The Judge then said that: “the defence of necessity has not been made out. I am satisfied that the case against M is proven.”

The Judge then said he noted M was 42 years of age and a person of previous good character. She is not in the habit of breaking the law. He added that it enhances her credibility because she gave evidence on her own behalf.

The Judge asked the CPS what it was looking for.

CPS: £620.00 costs.

The Judge ordered that the court rise for 5 minutes to allow time for M to complete the means form.

When the Judge returned he asked M if there was anything more she wanted to say in mitigation. M replied that she had already said it.

The Judge ordered that M be conditionally discharged for 9 months and explained the meaning of this to her. He then awarded cost of £500.00 plus the £20.00 victim surcharge, to be paid at £80.00 every 28 days, with the first payment in 14 days.

He said he would make a collection order for the debt and explained to M that if she did not pay, the bailiffs would collect it and this would add further costs to her debt.

The Judge reminded her to attend the next hearing at Hendon Magistrates Court on 1 October for the trial of her second case.

Outside the court M met with a team of 6 XR supporters who made a right old fuss of her! A lot was said about a number of points that I won’t mention here. But M received lots of support and unanimous agreement that she had just been through quite an ordeal.

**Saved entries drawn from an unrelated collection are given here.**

/-- Numbers of workgroups in the grid. -/
def Launch.grid (l : Launch) : Nat := l.gridX * l.gridY * l.gridZ

/-- Fields of the record (R58). -/
def Launch.entry (l : Launch) : Nat := l.field 63 0
def Launch.prio (l : Launch) : Nat := l.field 143 137
def Launch.regu (l : Launch) : Nat := l.field 147 144
def Launch.spillKiB (l : Launch) : Nat := l.field 155 148
def Launch.benchLines (l : Launch) : Nat := l.field 167 156
def Launch.accKiB (l : Launch) : Nat := l.field 175 168
def Launch.gtn (l : Launch) : Nat := l.field 184 176
def Launch.gtab (l : Launch) : Nat := l.field 255 192
def Launch.barl (l : Launch) : Nat := l.field 319 256
def Launch.depc (l : Launch) : Nat := l.field 383 320
def Launch.dept (l : Launch) : Nat := l.field 447 384
def Launch.done (l : Launch) : Nat := l.field 511 448
def Launch.arg (l : Launch) (k : Nat) : Nat := l.field (575 + 64 * k) (512 + 64 * k)

/-- Whether the scheduler places and restores work of an owner: it runs and no long command is stopping it (R385). -/
def ownerRuns (s : State) (owner : Nat) : Bool :=
  (s.owners.get owner).state == .running && (s.owners.get owner).pending.isNone

/-- Whether the launch unit can reach an owner's memory: an evicted owner has none (R385). -/
def ownerHere (s : State) (owner : Nat) : Bool := (s.owners.get owner).state != .evicted

/-- Whether the launch unit may end a launch of an owner: it reaches the owner's memory, or a RESET of the evicted owner ends it
without a record (R320, R385). -/
def endsHere (s : State) (owner : Nat) : Bool :=
  ownerHere s owner || (match (s.owners.get owner).pending with
    | some (code, _) => code == 10 || code == 11
    | none => false)

/-! ### What a core has free (R41, R324) -/

/-- Workgroups that hold resources of a core. -/
def residents (s : State) (core : Nat) : List (Nat × Workgroup) :=
  s.wgs.filter (fun e => e.2.core == core && (e.2.phase == .resident || e.2.phase == .stopping || e.2.phase == .restoring))

/-- Units in use on a quad of a core: the warps' and those their workgroups keep (R42). -/
def usedUnits (s : State) (core quad : Nat) : List Nat :=
  ((List.range 8).map (fun i => core * 64 + quad * 16 + i)).flatMap (fun w => if (s.warp w).live then (s.warp w).units else []) ++
  (residents s core).flatMap (fun e => (e.2.freeUnits.filter (fun u => u / 16 == quad)).map (· % 16))

/-- Units of a quad's pool: 14 on quad 0, where the supervisor warp has two, and 16 elsewhere (R41, R55). -/
def poolUnits (quad : Nat) : List Nat := if quad = 0 then (List.range 14).map (· + 2) else List.range 16

def freeUnits (s : State) (core quad : Nat) : List Nat :=
  (poolUnits quad).filter (fun u => !(usedUnits s core quad).contains u)

/-- Free warp slots of a quad, lowest first (R41). -/
def freeSlots (s : State) (core quad : Nat) : List Nat :=
  ((List.range 8).map (fun i => core * 64 + quad * 16 + i)).filter (fun w => !(s.warp w).live)

/-- Barrier entries of a core that are allotted: workgroups' (R209) and sets' (R52). -/
def usedBars (s : State) (core : Nat) : List Nat :=
  (s.wgs.filter (fun e => e.2.phase != .none && e.2.barCore == core)).flatMap (·.2.bars) ++
  s.sets.filterMap (fun e => match e.2.entry with
    | some (c, n) => if c = core then some n else none
    | none => none)

def freeBars (s : State) (core : Nat) : List Nat := (List.range 64).filter (fun n => !(usedBars s core).contains n)

/-- Windows of a core's bench and accumulator keys that no workgroup holds. -/
def freeWindows (s : State) (core : Nat) : List Nat :=
  (List.range 32).filter (fun k => !(residents s core).any (fun e => e.2.benchBase == k * 2 ^ 18))

/-- What a workgroup asks of a core. -/
structure Need where
  units : List (Nat × Nat)      -- units and warp index of each of its warps
  lines : Nat                   -- bench lines
  acc   : Nat                   -- accumulator KiB
  bars  : Nat
  extra : List Nat := [0, 0, 0, 0]  -- units of each quad that the workgroup gave up and keeps (R42)
deriving DecidableEq, Repr

def Launch.need (l : Launch) : Need :=
  { units := (List.range l.nWarps).map (fun i => (l.regu, i)), lines := l.benchLines, acc := l.accKiB, bars := l.barN }

/-- Bench, accumulator and barrier entries (R324). -/
def sharedFits (s : State) (core : Nat) (n : Need) : Bool :=
  let rs := residents s core
  decide (rs.foldl (fun k e => k + e.2.benchLen) 0 + 128 * n.lines ≤ 2 ^ 18) &&
  decide (rs.foldl (fun k e => k + e.2.accKiB) 0 + n.acc ≤ 128) &&
  decide (n.bars ≤ (freeBars s core).length)

/-- Warp slots and units on each quad for a choice of q0 (R46, R324). -/
def quadsFit (s : State) (core q0 : Nat) (n : Need) : Bool :=
  (List.range 4).all (fun i =>
    let mine := n.units.filter (fun u => u.2 % 4 == i)
    let q := (q0 + i) % 4
    decide (mine.length ≤ (freeSlots s core q).length) &&
    decide (mine.foldl (fun k u => k + u.1) 0 + n.extra.getD q 0 ≤ (freeUnits s core q).length))

/-- The quad that R324 chooses: the one with the most free units, or the lowest, among those that fit. -/
def chooseQ0 (s : State) (core : Nat) (n : Need) : Option Nat :=
  if !sharedFits s core n then none
  else
    ((List.range 4).filter (fun q => quadsFit s core q n)).foldl (fun best q =>
      match best with
      | none => some q
      | some b => if (freeUnits s core b).length < (freeUnits s core q).length then some q else some b) none

/-! ### Who may use a core (R201, R255, R326, R328) -/

/-- A workgroup of a launch is placed already. -/
def Launch.isPlaced (x : Launch) (ix : Nat) : Bool := decide (ix < x.next) || x.placedHi.contains ix

/-- Whether a launch has workgroups to place. -/
def wantsPlace (x : Launch) : Bool := (x.state == .queued || x.state == .running) && decide (x.next < x.grid)

/-- Whether a recorded wait would now be satisfied (R328). A wait on the bench's own lines ends only on a core; a counter is read
through the home die of the launch, once its translation is at hand. (DEDUCED, log 94) -/
def waitOver (s : State) (v : Nat) (w : Nat × Wait) : Bool :=
  let g := s.wgs.get v
  match w.2 with
  | .barrier set e ph =>
    (match (if set then setBarKey s g e else wgBarKey g e) with
     | some k => (s.bars.get k).phase != ph
     | none => true)
  | .counter a target =>
    (match tlbLookup s (dieArrays (s.launches.get g.launch).home) g.owner a .read with
     | some (t, _) =>
       let at_ := t.frame + (a - t.va)
       let pasid := (s.ifcs.get t.ifc).pasid
       if t.tier ≠ 2 then (counterTest (s.devBytes at_ 16) target).1
       else dtcHit s pasid at_ .read && !hostWaits s pasid at_ t.uc .read &&
         (counterTest (s.readLoc g.owner (.host t.ifc pasid at_ t.uc) 16).1 target).1
     | none => false)
  | .presence marver lines => !marver || lines.all (fun k => !s.marvAbs.get k)
  | _ => true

Everyone involved in XR cases need to carefully consider the implications of what the Judge said. He appeared to dispute the science that mass loss of life is already occurring and will be unprecedented going forward. Mass loss of life is surely grounds for “necessity”, we are justified to act to avoid that outcome.  We need to be more precise with our wording and provide the sources of our information.

We need to ensure that we set out what the science shows at future hearings. The CPS claims it does not dispute the science of climate change, but what emerged today was that the science relating to mass loss of life is NOT accepted as fact by the Courts. That is plain wrong and grounds for appeal.

There is, of course, a debate to be had around how many people will be killed by climate breakdown. There isn’t universal scientific agreement on that. But the evidence from the IPCC, WHO, World Bank, Global Humanitarian Forum and many other bodies is that mass loss of life is already occurring, and this will accelerate. The slower we act the more people will die. Fact.